DEV = torch.device('cuda:0')

def get_bloom(model):
    import torch
    def skip(*args, **kwargs):
        pass
    torch.nn.init.kaiming_uniform_ = skip
    torch.nn.init.uniform_ = skip
    torch.nn.init.normal_ = skip
    from transformers import BloomForCausalLM
    model = BloomForCausalLM.from_pretrained(model, torch_dtype='auto')
    model.seqlen = 2048
    return model

def load_quant(model, checkpoint, wbits, groupsize):
    from transformers import BloomConfig, BloomForCausalLM
    config = BloomConfig.from_pretrained(model)
    def noop(*args, **kwargs):
        pass
    torch.nn.init.kaiming_uniform_ = noop
    torch.nn.init.uniform_ = noop
    torch.nn.init.normal_ = noop

    torch.set_default_dtype(torch.half)
    transformers.modeling_utils._init_weights = False
    torch.set_default_dtype(torch.half)
    model = BloomForCausalLM(config)
    torch.set_default_dtype(torch.float)
    model = model.eval()
    layers = find_layers(model)
    for name in ['lm_head']:
        if name in layers:
            del layers[name]
    make_quant(model, layers, wbits, groupsize)

    print('Loading model ...')
    if checkpoint.endswith('.safetensors'):
        from safetensors.torch import load_file as safe_load
        model.load_state_dict(safe_load(checkpoint))
    else:
        model.load_state_dict(torch.load(checkpoint))
    model.seqlen = 2048
    print('Done.')

    return model


inputs = ["使用python写一个二分查找的代码",
          "今天天气怎么样，把这句话翻译成英语",
          "怎么让自己精力充沛，列5点建议",
          "小明的爸爸有三个孩子，老大叫王一，老二叫王二，老三叫什么？
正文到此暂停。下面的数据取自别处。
/-- A flight and its ring (chapter 3). -/
structure Flight where
  tg : Nat := 0
  /-- FLT_STATUS.BREAK_HOP, and whether a break has been declared. -/
  breakHop : Nat := 15
  declared : Bool := false
  /-- Hops at which breaks have been located; the ring is wrapped while there is one (R146). -/
  breaks : List Nat := []
  /-- The ring is served by segment trains that end at the breaks `routed`; each break of `due` shapes them from the first deliver
  departure at or after its instant on (R147). -/
  seg : Bool := false
  routed : List Nat := []
  due : List (Nat × Nat) := []
  eastUp : Bool := false
  westUp : Bool := false
  unwrapRef : Bool := false
  holding : Bool := false
  almErr : Nat := 0
  mRej : Nat := 0
  /-- Accepted loop sums in 2^-4 ns, newest first, at most 8: whole ring, east segment and west segment (R142). -/
  mWhole : List Nat := []
  mEast : List Nat := []
  mWest : List Nat := []
  /-- Route delay of this period's gather train of the whole ring, to which the PRB's is added (R142). -/
  ewDelay : Option Nat := none
  /-- Last T_G measured on each route in 2^-4 ns (R140). -/
  tgWhole : Option Nat := none
  tgEast : Option Nat := none
  tgWest : Option Nat := none
  /-- Last k of trains from the east and from the west port (R143, R148). -/
  kEast : Option Rat := none
  kWest : Option Rat := none
  /-- Positions that hold time until their direction is measured, and those RING_REROUTE waits for (R148). -/
  hold : List Nat := []
  reroute : Bool := false
  rerouteOf : List Nat := []
  /-- Positions to which the last deliver trains have carried a measured correction. -/
  carried : List Nat := []
  /-- Code errors counted at the east and at the west port's receiver (R99). -/
  codeErr : Nat × Nat := (0, 0)
  survBusy : Bool := false
  /-- A survey's next part (R145): 1 LOOP_ON, 2 PRB, 3 its return, 4 LOOP_OFF, or 0 outside a survey. -/
  survStep : Nat := 0
  survDone : Bool := false
  survSide : Bool := false
  survPos : Nat := 0
  survRes : Word := 0
  /-- Consecutive periods in which a gather train was lost (R146), and whether one was in this period. -/
  lostRun : Nat := 0
  lostNow : Bool := false
  /-- The landing at which an accepted UNWRAP takes effect (R149). -/
  unwrapAt : Option Nat := none
  /-- Gather train out from each end. -/
  outEast : Bool := false
  outWest : Bool := false
  /-- The flight's tread loops have run this period. -/
  loopsDone : Bool := false
  mapped : Bool := false
  mappedAt : Nat := 0
  /-- The string is to be mapped again, and the mapping under way is such a second one (R250). -/
  remap : Bool := false
  second : Bool := false
  missRun : Nat := 0
  /-- Lanes of a split flight to which the misses of the run in progress are attributed (R189). -/
  late : List Nat := []
  /-- The flight's frames carry REPEAT for the coming landing. -/
  rep : Bool := false
  split : Bool := false
  lowRun : Nat := 0
  highRun : Nat := 0
  /-- The lane whose work the flight is. -/
  lane : Nat := 0
  /-- The work has moved to another lane and has not completed there since (R181). -/
  moved : Bool := false
  /-- New context copies of its treads, current only after the departure (R179). -/
  newCtx : List (Nat × Ctx) := []
  /-- Bytes 0 to 35 of every frame of its last deliver trains (R339). -/
  heads : List Byte := []
  /-- Stamp of the last return of a deliver train at the west port (R141). -/
  back : Option Nat := none
  deriving DecidableEq, Repr

/-- The landing grid and the commit of staged values (chapter 5). -/
structure Grid where
  /-- L(n), L(n + 1) and Tc in use, in ns. -/
  now : Nat := 0
  next : Nat := 0
  tc : Nat := 20000
  /-- Last old-grid landing and the new Tc (R199). -/
  change : Option (Nat × Nat) := none
  seq : BitVec 16 := 0
  /-- Keep-alive trains sent in this period (R200). -/
  keepAlive : Nat := 0
  /-- Armed LOAD_ALL: its target and whether it has stair scope (R221). -/
  armed : Option (Nat × Bool) := none
  target : Nat := 0
  targetSeq : BitVec 16 := 0
  modStale : BitVec 64 := 0
  /-- Flights whose staged values wait for the landing they missed (R183). -/
  commitLate : BitVec 9 := 0
  /-- A LOAD_ALL's snapshot lands at the coming landing. -/
  snapDue : Bool := false
  deriving DecidableEq, Repr

/-- The capture engine (R194 to R197); its samples lie in banks G6 to G9. -/
structure Capture where
  cfg : Word := 0x00010003#32
  pre : Nat := 0
  chans : List (BitVec 16) := List.replicate 8 0
  armed : Bool := false
  triggered : Bool := false
  /-- A trigger has come, and an S(n) at or after it: the next frame recorded is the trigger's (R195). -/
  trigReq : Bool := false
  trigReady : Bool := false
  done : Bool := false
  tcChg : Bool := false
  trigTime : BitVec 64 := 0
  /-- Frames recorded in all, the frame of the trigger, frames since the trigger, and periods since the last. -/
  count : Nat := 0
  trigFrame : Nat := 0
  since : Nat := 0
  dec : Nat := 0
  deriving DecidableEq, Repr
",
          "明天就假期结束了，有点抗拒上班，应该什么办？",
          "父母都姓李，取一些男宝宝和女宝宝的名字",
          "推荐几本金庸的武侠小说",
          "写一篇英文散文诗，主题是春雨，想象自己是春雨，和英国古代诗人莎士比亚交流"]



if __name__ == '__main__':
    import argparse
    from datautils import *

    parser = argparse.ArgumentParser()

    parser.add_argument(
        'model', type=str,
        help='llama model to load'
    )
    parser.add_argument(
        '--wbits', type=int, default=16, choices=[2, 3, 4, 8, 16],
        help='#bits to use for quantization; use 16 for evaluating base model.'
    )
    parser.add_argument(
        '--groupsize', type=int, default=-1,
        help='Groupsize to use for quantization; default uses full row.'
    )
    parser.add_argument(
        '--load', type=str, default='',
        help='Load quantized model.'
    )

    parser.add_argument(
        '--text', type=str,
        help='hello'
    )

    parser.add_argument(
        '--min_length', type=int, default=10,
        help='The minimum length of the sequence to be generated.'
    )

    parser.add_argument(
        '--max_length', type=int, default=1024,
        help='The maximum length of the sequence to be generated.'
    )

    parser.add_argument(
        '--top_p', type=float , default=0.95,
        help='If set to float < 1, only the smallest set of most probable tokens with probabilities that add up to top_p or higher are kept for generation.'
    )

    parser.add_argument(
        '--temperature', type=float, default=0.8,
        help='The value used to module the next token probabilities.'
    )

    args = parser.parse_args()

    if type(args.load) is not str:
        args.load = args.load.as_posix()

    if args.load:
        model = load_quant(args.model, args.load, args.wbits, args.groupsize)
    else:
        model = get_bloom(args.model)
        model.eval()

    model.to(DEV)
    tokenizer = AutoTokenizer.from_pretrained(args.model)

    """
    print("Human:")
    line = input()
    while line:
        inputs = 'Human: ' + line.strip() + '\n\nAssistant:'
        input_ids = tokenizer.encode(inputs, return_tensors="pt").to(DEV)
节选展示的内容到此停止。